-- ==== Sys2Proof/Machine/Dispatch.lean ====
section
/-! DEFINITION. One arm for each row of spec/opcode_table.json. -/

namespace Sys2Proof.Machine

def exec (i : Instr) (s : State) : Host.Outcome State Fault Refusal :=
  match i with
  -- wire frames, at the receiver
  | .command code => Sys2Proof.Machine.execCommand code s
  | .write addr data => Sys2Proof.Machine.execWrite addr data s
  | .writeBurstFrame addr data => Sys2Proof.Machine.execWriteBurstFrame addr data s
  | .reservedTag bits => Sys2Proof.Machine.execReservedTag bits s
  | .cmdSysDis => Sys2Proof.Machine.execCmdSysDis s
  | .cmdSysEn => Sys2Proof.Machine.execCmdSysEn s
  | .cmdLcdOff => Sys2Proof.Machine.execCmdLcdOff s
  | .cmdLcdOn => Sys2Proof.Machine.execCmdLcdOn s
  | .cmdToneOff => Sys2Proof.Machine.execCmdToneOff s
  | .cmdRc32k => Sys2Proof.Machine.execCmdRc32k s
  | .cmdExt32k => Sys2Proof.Machine.execCmdExt32k s
  | .cmdIrqDis => Sys2Proof.Machine.execCmdIrqDis s
  | .cmdTimebase1hz => Sys2Proof.Machine.execCmdTimebase1hz s
  -- host operations
  | .init => Sys2Proof.Machine.execInit s
  | .sendCommand code => Sys2Proof.Machine.execSendCommand code s
  | .writeNibble digit nibbleIndex value => Sys2Proof.Machine.execWriteNibble digit nibbleIndex value s
  | .writeBurst startAddr nibbles => Sys2Proof.Machine.execWriteBurst startAddr nibbles s
  | .setAll on => Sys2Proof.Machine.execSetAll on s
  | .clear => Sys2Proof.Machine.execClear s
  | .putChar digit ch => Sys2Proof.Machine.execPutChar digit ch s
  | .putString text => Sys2Proof.Machine.execPutString text s
  | .reservedOp op => Sys2Proof.Machine.execReservedOp op s
  -- internal primitives
  | .emitBit level => Sys2Proof.Machine.execEmitBit level s
  | .emitWord value bitCount => Sys2Proof.Machine.execEmitWord value bitCount s
  | .csAssert => Sys2Proof.Machine.execCsAssert s
  | .csRelease => Sys2Proof.Machine.execCsRelease s
  | .writeAddr addr value => Sys2Proof.Machine.execWriteAddr addr value s

end Sys2Proof.Machine
end

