/-- 40_bit_transport.md (CS_ASSERT, CS_RELEASE; no wait at either by the spec's decision D7), 20_memory.md R64: from idle
lines CS_ASSERT opens a transaction and touches no other line; with the clock high CS_RELEASE closes it, and the
receiver decodes what it sampled. -/
def Obligations.ChipSelectOpensAndClosesATransaction : Prop :=
  (∀ s : State, s.cfg = true → s.pins.cs = .high → s.pins.wr = .high →
    exec .csAssert s = .next { s with
      pins := { s.pins with cs := .low }
      trace := s.trace ++ [.line .cs false]
      rx := { s.rx with isOpen := true, bits := [] } }) ∧
  (∀ s : State, s.cfg = true → s.pins.cs = .low → s.pins.wr = .high → s.rx.isOpen = true →
    exec .csRelease s = .next { s with
      pins := { s.pins with cs := .high }
      trace := s.trace ++ [.line .cs true]
      rx := { s.rx.receive s.rx.bits with isOpen := false, bits := [] } })

/-- 20_memory.md R64 (log 14): the bracket edges outside the primitives' preconditions. CS_ASSERT with chip-select already
low reopens nothing, CS_RELEASE with it not low closes nothing, and a real edge in mid-pulse sets `rx_fault`. -/
def Obligations.BracketEdgesOutsideTheProtocol : Prop :=
  (∀ s : State, s.cfg = true → s.pins.cs = .low → s.pins.wr ≠ .low →
    exec .csAssert s = .next { s with trace := s.trace ++ [.line .cs false] }) ∧
  (∀ s : State, s.cfg = true → s.pins.cs ≠ .low →
    exec .csRelease s = .next { s with pins := { s.pins with cs := .high }, trace := s.trace ++ [.line .cs true] }) ∧
  (∀ s : State, s.cfg = true → s.pins.wr = .low →
    ∃ t, exec .csAssert s = .next t ∧ t.rx.fault = true) ∧
  (∀ s : State, s.cfg = true → s.pins.wr = .low → s.pins.cs = .low →
    ∃ t, exec .csRelease s = .next t ∧ t.rx.fault = true)

/-- 41_frame_encoder.md (WRITE_ADDR): from idle lines it sends one single WRITE of the masked address and nibble; no flag.
The wire form has 67 trace elements. -/
def Obligations.WriteAddrSendsOneWrite : Prop :=
  ∀ (addr value : Nat) (s : State), s.cfg = true → s.pins.idle →
    exec (.writeAddr addr value) s =
      .next (afterSending [.write (addressField addr) [nibbleField value]] s) ∧
    (wireEvents (.write (addressField addr) [nibbleField value])).length = 67

/-- 40_bit_transport.md, 41_frame_encoder.md: a primitive runs in every state with configured lines, whatever the levels
and the sequencer, and changes the lines, the trace and the receiver only: "`status` is not written by a primitive". -/
def Obligations.PrimitivesChangeOnlyTheWire : Prop :=
  ∀ (i : Instr) (s : State), isPrimitive i = true → s.cfg = true →
    ∃ t, exec i s = .next t ∧ t = { s with pins := t.pins, trace := t.trace, rx := t.rx } ∧
      (∃ es, t.trace = s.trace ++ es)

/-! ### The receiver's frames -/

/-- 20_memory.md section 7, 10_state.md R33 (the model's log 9 gives a frame row the receiver's action): a received
command is logged and has no other effect, named or not, in every state. -/
def Obligations.ReceivedCommandIsLoggedOnly : Prop :=
  (∀ (code : CommandCode) (s : State),
    exec (.command code) s = .next { s with rx := { s.rx with log := s.rx.log ++ [.cmd code] } }) ∧
  (∀ (i : Instr) (code : CommandCode) (s : State), i.namedCode? = some code →
    exec i s = .next { s with rx := { s.rx with log := s.rx.log ++ [.cmd code] } })

/-- 20_memory.md R66: a received WRITE of N nibbles stores nibble i at `a + i`, keeps every other cell, and is logged; when
the pointer would pass 63 the rule past the top applies instead. Single WRITE and burst alike, in every state. -/
def Obligations.ReceivedWriteStoresAscending : Prop :=
  ∀ (addr : Address) (data : List Nibble) (s : State),
    ∃ t, exec (.writeBurstFrame addr data) s = .next t ∧
      t = { s with rx := { s.rx with
              ram := t.rx.ram, log := s.rx.log ++ [.write addr data], fault := t.rx.fault } } ∧
      (addr.toNat + data.length ≤ 64 → t.rx.fault = s.rx.fault ∧
        (∀ i (h : i < data.length), t.rx.ram.read (addr.toNat + i) = some data[i]) ∧
        (∀ a, a < addr.toNat ∨ addr.toNat + data.length ≤ a → t.rx.ram.read a = s.rx.ram.read a)) ∧
      (64 < addr.toNat + data.length → t.rx.fault = true ∧ ∀ a, t.rx.ram.read a = none) ∧
      (∀ d, data = [d] → exec (.write addr d) s = .next t)

/-- 20_memory.md section 7 (D22): a closed transaction with a reserved tag sets `rx_fault`, makes every cell `unknown` and
logs nothing. -/
def Obligations.ReservedTagFaultsTheReceiver : Prop :=
  ∀ (bits : List Bool) (s : State),
    ∃ t, exec (.reservedTag bits) s = .next t ∧ t.rx.fault = true ∧ (∀ a, t.rx.ram.read a = none) ∧
      t = { s with rx := { s.rx with fault := t.rx.fault, ram := t.rx.ram } }

/-- 20_memory.md section 5: sending the same WRITE twice leaves the RAM as after sending it once. -/
def Obligations.ReceivedWriteIsIdempotent : Prop :=
  ∀ (addr : Address) (data : List Nibble) (s t u : State), s.rx.ram.wf →
    exec (.writeBurstFrame addr data) s = .next t → exec (.writeBurstFrame addr data) t = .next u →
    addr.toNat + data.length ≤ 64 → u.rx.ram = t.rx.ram

/-! ### Host operations: what each does -/

/-- 41_frame_encoder.md (SEND_COMMAND): between requests it always completes with OK, after one COMMAND of the masked code;
the receiver logs it and keeps its RAM. -/
def Obligations.SendCommandCompletes : Prop :=
  ∀ (code : Nat) (s : State), s.Ready →
    exec (.sendCommand code) s = .next { s with
      pins := ⟨.high, .high, Level.ofBool (code.testBit 0)⟩
      trace := s.trace ++ wireEvents (.cmd (commandField code))
      rx := { s.rx with log := s.rx.log ++ [.cmd (commandField code)] }
      status := some .ok }

/-- 42_display_ram.md (WRITE_NIBBLE): between requests, with digit below 10 and nibble index below 4, it completes with OK
after one WRITE at `4 * digit + nibble_index`; that cell holds `value & 0x0F`, every other cell what it held. -/
def Obligations.WriteNibbleCompletes : Prop :=
  ∀ (digit nibbleIndex value : Nat) (s : State), s.Ready → digit < 10 → nibbleIndex < 4 →
    ∃ t, exec (.writeNibble digit nibbleIndex value) s = .next t ∧
      t = complete .ok (afterSending [.write (addressField (4 * digit + nibbleIndex)) [nibbleField value]] s) ∧
      t.rx.ram.read (4 * digit + nibbleIndex) = some (nibbleField value) ∧
      (∀ a, a ≠ 4 * digit + nibbleIndex → t.rx.ram.read a = s.rx.ram.read a)

/-- 42_display_ram.md R152: a WRITE_NIBBLE out of bounds is rejected before the wire is touched: InvalidArgument, and
nothing else changes. -/
def Obligations.WriteNibbleOutOfBoundsTouchesNothing : Prop :=
  ∀ (digit nibbleIndex value : Nat) (s : State), s.seq = .idle → s.cfg = true → 10 ≤ digit ∨ 4 ≤ nibbleIndex →
    exec (.writeNibble digit nibbleIndex value) s = .next { s with status := some .invalidArgument }

/-- 41_frame_encoder.md (WRITE_BURST): between requests, with at least one nibble, it always completes with OK after one
WRITE of the masked start address and nibbles, whatever the range. -/
def Obligations.WriteBurstCompletes : Prop :=
  ∀ (startAddr : Nat) (nibbles : List Nat) (s : State), s.Ready → nibbles ≠ [] →
    exec (.writeBurst startAddr nibbles) s =
      .next (complete .ok (afterSending [.write (addressField startAddr) (nibbles.map nibbleField)] s))

/-- 42_display_ram.md (SET_ALL, CLEAR): between requests, with a legal `BULK_NIBBLES`, each completes with OK after one
burst from address 0; the cells below `BULK_NIBBLES` hold the value, the others what they held. -/
def Obligations.BulkFillsComplete : Prop :=
  ∀ (i : Instr) (v : Nibble) (s : State),
    (i = .clear ∧ v = 0x0) ∨ (∃ on, i = .setAll on ∧ v = if on ≠ 0 then 0xF else 0x0) →
    s.Ready → s.params.legal = true →
    ∃ t, exec i s = .next t ∧ t = complete .ok (afterSending [bulkTransaction s.params v] s) ∧
      (∀ a, a < s.params.bulkNibbles → t.rx.ram.read a = some v) ∧
      (∀ a, s.params.bulkNibbles ≤ a → t.rx.ram.read a = s.rx.ram.read a)

/-- 43_glyph_text.md (PUT_CHAR): between requests, with digit below 10 and a code the configuration takes, it completes with
OK after four WRITEs of the mask's nibbles, low nibble first, at the digit's four addresses. -/
def Obligations.PutCharCompletes : Prop :=
  ∀ (digit ch : Nat) (s : State), s.Ready → digit < 10 → (s.params.glyphHighCodes = .refuse → ch ≤ 127) →
    exec (.putChar digit ch) s = .next (complete .ok (afterSending (charTransactions s.params digit ch) s))

/-- 43_glyph_text.md R174: after `PUT_CHAR d, c` with `d ≤ 9` and no receiver fault, the four cells of digit d, joined low
nibble first, are `GlyphRead(c)`, for every glyph table. -/
def Obligations.PutCharRoundTrip : Prop :=
  ∀ (digit ch : Nat) (s : State), s.Ready → s.Safe → digit ≤ 9 → (s.params.glyphHighCodes = .refuse → ch ≤ 127) →
    ∃ (t : State) (n0 n1 n2 n3 : Nibble), exec (.putChar digit ch) s = .next t ∧ t.Safe ∧
      t.rx.ram.read (4 * digit) = some n0 ∧ t.rx.ram.read (4 * digit + 1) = some n1 ∧
      t.rx.ram.read (4 * digit + 2) = some n2 ∧ t.rx.ram.read (4 * digit + 3) = some n3 ∧
      n0.setWidth 16 ||| (n1.setWidth 16 <<< 4) ||| (n2.setWidth 16 <<< 8) ||| (n3.setWidth 16 <<< 12) =
        glyphRead s.params ch

/-- 43_glyph_text.md (PUT_CHAR on a bad digit, D21): InvalidArgument, and nothing else changes. -/
def Obligations.PutCharBadDigitTouchesNothing : Prop :=
  ∀ (digit ch : Nat) (s : State), s.seq = .idle → s.cfg = true → 10 ≤ digit →
    (s.params.glyphHighCodes = .refuse → ch ≤ 127) →
    exec (.putChar digit ch) s = .next { s with status := some .invalidArgument }

/-- 43_glyph_text.md (PUT_STRING): between requests, for every string whose first ten codes the configuration takes, it
completes with OK after forty WRITEs; the four cells of each digit k hold the glyph of `s[k]`, or zeros beyond the
string's end; cells 40 to 63 keep what they held. -/
def Obligations.PutStringCompletes : Prop :=
  ∀ (text : List Nat) (s : State), s.Ready →
    (s.params.glyphHighCodes = .refuse → ∀ k, k < 10 → ∀ ch, text[k]? = some ch → ch ≤ 127) →
    ∃ t, exec (.putString text) s = .next t ∧
      t = complete .ok (afterSending (stringTransactions s.params text) s) ∧
      (∀ k i, k < 10 → i < 4 → ∀ ch, text[k]? = some ch →
        t.rx.ram.read (4 * k + i) = some (nibbleField (maskNibble (glyphRead s.params ch) i))) ∧
      (∀ k i, k < 10 → i < 4 → text.length ≤ k → t.rx.ram.read (4 * k + i) = some 0) ∧
      (∀ a, 40 ≤ a → t.rx.ram.read a = s.rx.ram.read a)

/-- 43_glyph_text.md R176: `put_string("42")` writes glyph '4' at digit 0, '2' at digit 1 and blank at digits 2 to 9, in
that left-to-right order, for every glyph table. That '4' is code 0x34 and '2' code 0x32 is ASCII, which the model
presumes (log 21). -/
def Obligations.PutString42 : Prop :=
  ∀ s : State, s.Ready →
    ∃ t, exec (.putString [0x34, 0x32]) s = .next t ∧ t.status = some .ok ∧
      t.rx.log = s.rx.log ++
        ((List.range 4).map fun i => Transaction.write (BitVec.ofNat 6 i)
          [(s.params.glyph.d4.extractLsb' (4 * i) 4)]) ++
        ((List.range 4).map fun i => Transaction.write (BitVec.ofNat 6 (4 + i))
          [(s.params.glyph.d2.extractLsb' (4 * i) 4)]) ++
        ((List.range 32).map fun i => Transaction.write (BitVec.ofNat 6 (8 + i)) [0x0])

**YOUR GOAL**
Within the listing above, extract exactly the lines from the line with "exec (.writeBurst startAddr" to the line with "t.rx.ram.read (4 * digit + 2)", the two named lines included, and no others.

**SOLVED EXERCISE**
    exec (.writeBurst startAddr nibbles) s =
      .next (complete .ok (afterSending [.write (addressField startAddr) (nibbles.map nibbleField)] s))

/-- 42_display_ram.md (SET_ALL, CLEAR): between requests, with a legal `BULK_NIBBLES`, each completes with OK after one
burst from address 0; the cells below `BULK_NIBBLES` hold the value, the others what they held. -/
def Obligations.BulkFillsComplete : Prop :=
  ∀ (i : Instr) (v : Nibble) (s : State),
    (i = .clear ∧ v = 0x0) ∨ (∃ on, i = .setAll on ∧ v = if on ≠ 0 then 0xF else 0x0) →
    s.Ready → s.params.legal = true →
    ∃ t, exec i s = .next t ∧ t = complete .ok (afterSending [bulkTransaction s.params v] s) ∧
      (∀ a, a < s.params.bulkNibbles → t.rx.ram.read a = some v) ∧
      (∀ a, s.params.bulkNibbles ≤ a → t.rx.ram.read a = s.rx.ram.read a)

/-- 43_glyph_text.md (PUT_CHAR): between requests, with digit below 10 and a code the configuration takes, it completes with
OK after four WRITEs of the mask's nibbles, low nibble first, at the digit's four addresses. -/
def Obligations.PutCharCompletes : Prop :=
  ∀ (digit ch : Nat) (s : State), s.Ready → digit < 10 → (s.params.glyphHighCodes = .refuse → ch ≤ 127) →
    exec (.putChar digit ch) s = .next (complete .ok (afterSending (charTransactions s.params digit ch) s))

/-- 43_glyph_text.md R174: after `PUT_CHAR d, c` with `d ≤ 9` and no receiver fault, the four cells of digit d, joined low
nibble first, are `GlyphRead(c)`, for every glyph table. -/
def Obligations.PutCharRoundTrip : Prop :=
  ∀ (digit ch : Nat) (s : State), s.Ready → s.Safe → digit ≤ 9 → (s.params.glyphHighCodes = .refuse → ch ≤ 127) →
    ∃ (t : State) (n0 n1 n2 n3 : Nibble), exec (.putChar digit ch) s = .next t ∧ t.Safe ∧
      t.rx.ram.read (4 * digit) = some n0 ∧ t.rx.ram.read (4 * digit + 1) = some n1 ∧
      t.rx.ram.read (4 * digit + 2) = some n2 ∧ t.rx.ram.read (4 * digit + 3) = some n3 ∧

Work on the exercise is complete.